If asked what time in his adult life was nearly as round and full as his childhood, nearly perfect, Bit would have said this year in the drafty old farmhouse. Every day waking to Helle in tattered pajamas and woolen socks, at the kitchen table, a cup of tea steaming in her hands. Those months of lying in the grass, of walks through the hills, of wanders through damp, chill barns overladen with antiques. Helle could spend an entire afternoon watching a swallow build its nest in the eaves. They drove all the way to Vermont for the farmers’ markets. The spring eased into summer, into fall. Helle let her hair grow out, gained weight so she looked flushed, not skeletal, and, to her delight, grew breasts for the first time. By October, she was showing Grete.
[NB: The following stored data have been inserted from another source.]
/-- SHADING_DISPATCH (R384): the waiting fragment bundle of the draw in progress, else its next vertex bundle. -/
def execShadingDispatch (s : State) : Out :=
  .next (
    match s.rasterJob with
    | none => s
    | some (j, r) =>
      match r.sh, r.draw with
      | some h, some d =>
        match d.quads with
        | q :: rest => s.dispatchFragment j r h d q rest
        | [] => if d.next < d.count then s.dispatchVertex j r h d else s
      | _, _ => s)

/-! ## The job opcodes -/

/-- Checks of a surface field of R125 and R126: a handle up to 1023, and a surface of an allowed format (R348). -/
def chkSurf (p : State) (n : Nat) (b : List Byte) (off : Nat) (need : Bool) (fmt : Nat → Bool) : List Chk :=
  let h := u16 b off
  [⟨10, (h == 0 && need) || 1023 < h, off⟩, ⟨12, h != 0 && (p.surf n h).isNone, off⟩] ++
  (match p.surf n h with
   | some u => [⟨10, h != 0 && !fmt u.format, off⟩]
   | none => [])

/-- Formats of a colour target (R348). -/
def colourTarget (f : Nat) : Bool := [1, 6, 7, 8, 9, 0xA, 0x20, 0x21].contains f
/-- Formats that the sampling unit takes (R388). -/
def sampled (f : Nat) : Bool := layerFormat f || [0x11, 0x20, 0x21].contains f

/-- Restarts a job from its start (R71, R397). -/
def State.restartJob (s : State) (n : Nat) (seq : Word) : State :=
  let s := s.dropBundles n seq
  s.modJob n seq (fun j => { j with next := 0, ras := j.ras.map (fun _ =>
    match s.surf n (u16 j.pl 0xC) with
    | some u => RasterSt.start j.pl u.width u.height
    | none => RasterSt.start j.pl 0 0) })

/-- Makes the job record of an entry whose effect is issued. -/
def State.startJob (s : State) (n : Nat) (e : JEntry) (ras : Option RasterSt) : State :=
  s.modCru (fun c => { c with jobs := c.jobs ++ [⟨n, e.seq, e.body.payload, 0, 0, ras⟩] })

/-- Hardware reports the end of a job by an uncorrectable word that it read: E_DATA with a Slag entry (R373, R396). VALUE 0
says that DRAM was read, c + 1 that a register or scratch word of core c was. -/
def State.finishJob (s : State) (n : Nat) (e : JEntry) (r : EffResult) : State :=
  if r.status.toNat = E_DATA && (s.job n e.seq).isSome then
    let s := if r.value = 0 then s.slagErr 2 n 0x01 else s.slagErr 2 (r.value.toNat - 1) 0x01
    s.endJobOpen n e.seq E_DATA
  else s

/-- JOB_RASTER (R125, R346, R348): it starts when the slice's earlier raster job is DONE. -/
def opJobRaster : OpDef where
  code := 0x0500
  len := fixedLen 32
  slot := true
  nature := .trans
  checks s p n m :=
    let b := m.payload
    let size := match p.surf n (u16 b 0xC) with
      | some u => some (u.width, u.height)
      | none => none
    let same := fun off =>
      match size, p.surf n (u16 b off) with
      | some (w, h), some u => ⟨11, u16 b off != 0 && (u.width != w || u.height != h), off⟩
      | _, _ => (⟨11, false, off⟩ : Chk)
    chkSurf p n b 0 true (· == 0) ++ [resv b 2 2, ⟨10, u32 b 4 % 16 != 0, 4⟩,
      ⟨10, u32 b 8 < 16 || 2 ^ 26 < u32 b 8 || u32 b 8 % 16 != 0, 8⟩] ++
    (match p.surf n (u16 b 0) with
     | some u => [⟨11, u.bytes < u32 b 4 + u32 b 8, 8⟩]
     | none => []) ++
    chkSurf p n b 0xC true colourTarget ++ chkSurf p n b 0xE false colourTarget ++ chkSurf p n b 0x10 false colourTarget ++
    chkSurf p n b 0x12 false colourTarget ++ chkSurf p n b 0x14 false (fun f => f == 0x10 || f == 0x11) ++
    chkSurf p n b 0x16 false sampled ++ chkSurf p n b 0x18 false sampled ++ chkSurf p n b 0x1A false sampled ++
    [same 0xE, same 0x10, same 0x12, same 0x14, ⟨15, s.jobsFull n, fNONE⟩]
  ready s n e := (s.slice n).journal.all (fun x => !(x.isOpen && x.body.opcode == 0x0500 && x.order < e.order))
  issue s n e :=
    let (w, h) := match s.surf n (u16 e.body.payload 0xC) with
      | some u => (u.width, u.height)
      | none => (0, 0)
    let s := s.modCru (fun c => { c with old := c.old.filter (fun x => x.slice != n) })
    s.startJob n e (some (RasterSt.start e.body.payload w h))
  finish := State.finishJob
  restart s n e := s.restartJob n e.seq

/-- JOB_COMPUTE (R126, R380). -/
def opJobCompute : OpDef where
  code := 0x0501
  len := fixedLen 32
  slot := true
  nature := .trans
  checks s p n m :=
    let b := m.payload
    let anyF := fun (_ : Nat) => true
    chkSurf p n b 0 true (· == 0) ++ chkSurf p n b 2 false (· == 0) ++
    [⟨10, u32 b 4 % 8 != 0, 4⟩, ⟨10, u16 b 8 = 0, 8⟩, ⟨10, u16 b 0xA = 0, 0xA⟩, ⟨10, u16 b 0xC = 0, 0xC⟩,
     ⟨10, u16 b 0xE = 0 || 1024 < u16 b 0xE, 0xE⟩, ⟨10, 108 < u16 b 0x10, 0x10⟩, resv b 0x12 2,
     ⟨11, 108 < u16 b 0x10 * s.nSlices, 0x10⟩] ++
    chkSurf p n b 0x18 false anyF ++ chkSurf p n b 0x1A false anyF ++ chkSurf p n b 0x1C false anyF ++
    chkSurf p n b 0x1E false anyF ++ [⟨15, s.jobsFull n, fNONE⟩]
  issue s n e := s.startJob n e none
  finish := State.finishJob
  restart s n e := s.restartJob n e.seq

/-- Class 0x05. -/
def jobOps : List OpDef := [opJobRaster, opJobCompute]

/-! ## Quanta -/

/-- STATE of a bundle record (R394). -/
def State.stateCode (s : State) (b : Bundle) : Nat :=
  match b.st with
  | .exited => 4
  | .barrier => 2
  | .lock _ _ => if s.canGo b then 0 else 3
  | .ready => if s.memWait b then 1 else 0

/-- Index of a job among its slice's OPEN jobs. -/
def State.jobIndex (s : State) (n : Nat) (seq : Word) : Nat :=
  ((s.slice n).journal.filter (fun e => e.isOpen && isJob e.body)).findIdx (fun e => e.seq == seq)

/-- A workgroup record (R394). -/
def State.groupRecord (s : State) (g : WGroup) (bs : List Bundle) : List Byte :=
  leBytes 1 (s.jobIndex g.slice g.seq) ++
  leBytes 1 (bs.findIdx (fun b => b.kind == 0 && b.seq == g.seq && b.wg == g.w && b.idx == 0)) ++
  leBytes 2 g.scrOff ++ leBytes 2 g.x ++ leBytes 2 g.y ++ leBytes 2 g.z ++ leBytes 2 g.scrKib ++ leBytes 1 g.barCount ++
  leBytes 1 g.barGen ++ leBytes 2 0

/-- A bundle record (R394). -/
def State.bundleRecord (s : State) (b : Bundle) (gs : List WGroup) : List Byte :=
  leBytes 4 b.pc.toNat ++ leBytes 2 b.exec.toNat ++ leBytes 2 b.live.toNat ++
  (List.range 4).flatMap (fun k => leBytes 2 (b.pred k).toNat) ++ leBytes 2 (Config.undefWord b.base 0).toNat ++
  leBytes 1 (if b.kind = 0 then gs.findIdx (fun g => g.seq == b.seq && g.w == b.wg) else 0xFF) ++ leBytes 1 (s.stateCode b) ++
  leBytes 2 (b.pend.filter (fun p => !p.sample)).length ++ leBytes 2 (b.pend.filter (·.sample)).length ++
  leBytes 1 (match b.st with | .lock k _ => if s.canGo b then 0 else k | _ => 0) ++ leBytes 1 b.kind ++
  leBytes 2 (s.jobIndex b.slice b.seq) ++ leBytes 4 0

/-- The save record of a slice on a core (R394). -/
def State.saveRecord (s : State) (n core : Nat) : List Byte :=
  let bs := sortBy Bundle.slot (s.cru.bundles.filter (fun b => b.slice == n && b.core == core))
  let gs := s.cru.wgs.filter (fun g => g.slice == n && g.core == core)
  leBytes 1 n ++ leBytes 1 1 ++ leBytes 2 bs.length ++ leBytes 2 gs.length ++ leBytes 2 0 ++ leBytes 4 (s.wordsUsed n core) ++
  leBytes 4 (s.slice n).quanta.toNat ++ List.replicate 48 0 ++ gs.flatMap (fun g => s.groupRecord g bs) ++
  bs.flatMap (fun b => s.bundleRecord b gs)

/-- Cores are marked failed, by the boundary test or the stall monitor with code `code` of class 8, or by parity; the jobs that
had a bundle there start again on the remaining cores (R397). -/
def State.failCores (s : State) (l : List Nat) (cls code : Nat) : State :=
  let l := l.filter (fun c => c < s.nCores && !s.cru.failed.getLsbD c)
  let s := l.foldl (fun s c => s.slagX cls c code { isolate := true } false false) s
  let hit := (s.cru.jobs.filter (fun j =>
    s.cru.bundles.any (fun b => b.slice == j.slice && b.seq == j.seq && l.contains b.core)))
  let s := hit.foldl (fun s j => s.restartJob j.slice j.seq) s
  s.modCru (fun c => { c with failed := c.failed ||| BitVec.ofNat 48 (maskOf l) })

/-- The quanta of the outgoing slice: SLC_QUANTA counts one that any job used, and a job that has reached its QUANTA_LIMIT is
quenched (R393). -/
def State.countQuantum (s : State) (n : Nat) : State :=
  let js := s.cru.jobs.filter (fun j => j.slice == n)
  let s := if s.cru.used || !js.isEmpty then s.modSlice n (fun x => { x with quanta := x.quanta + 1 }) else s
  js.foldl (fun s j =>
    let q := j.quanta + 1
    let lim := u32 j.pl (if j.ras.isSome then 0x1C else 0x14)
    if lim != 0 && lim ≤ q then s.endJobOpen n j.seq E_QUENCHED
    else s.modJob n j.seq (fun j => { j with quanta := q })) s

/-- QUANTUM_BOUNDARY (R21, R390): the outgoing slice is counted and saved, the cores are tested, the next slice owns the
cluster. `bad` are the cores whose boundary test fails, `parity` those with a datapath parity error. -/
def execQuantumBoundary (bad parity : BitVec 48) (s : State) : Out :=
  .next (
    if !s.cruRuns then s else
    let n := s.cru.turn
    let s := s.countQuantum n
    let recs := s.healthyCores.map (fun c => (n, c, s.saveRecord n c))
    let s := s.modCru (fun c => { c with saves := recs ++ c.saves.filter (fun e => e.1 != n) })
    let s := s.failCores (maskList 48 bad.toNat) 8 0x09
    let s := s.failCores (maskList 48 parity.toNat) 3 0x04
    s.modCru (fun c => { c with turn := (n + 1) % s.nSlices, used := false }))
They had the luxury of time. They spent hours talking, and Bit would describe the life he longed for their baby to have, what kind of a world they would build for her. One night, watching the long angle of Helle under the tented sheet, he described a tight, beautiful community, filled with people he loved like family, living closely and relying on one another, a world with music and stories and thought and joy, of earthy happiness. He realized as he spoke that it sounded like Arcadia and laughed as he said so.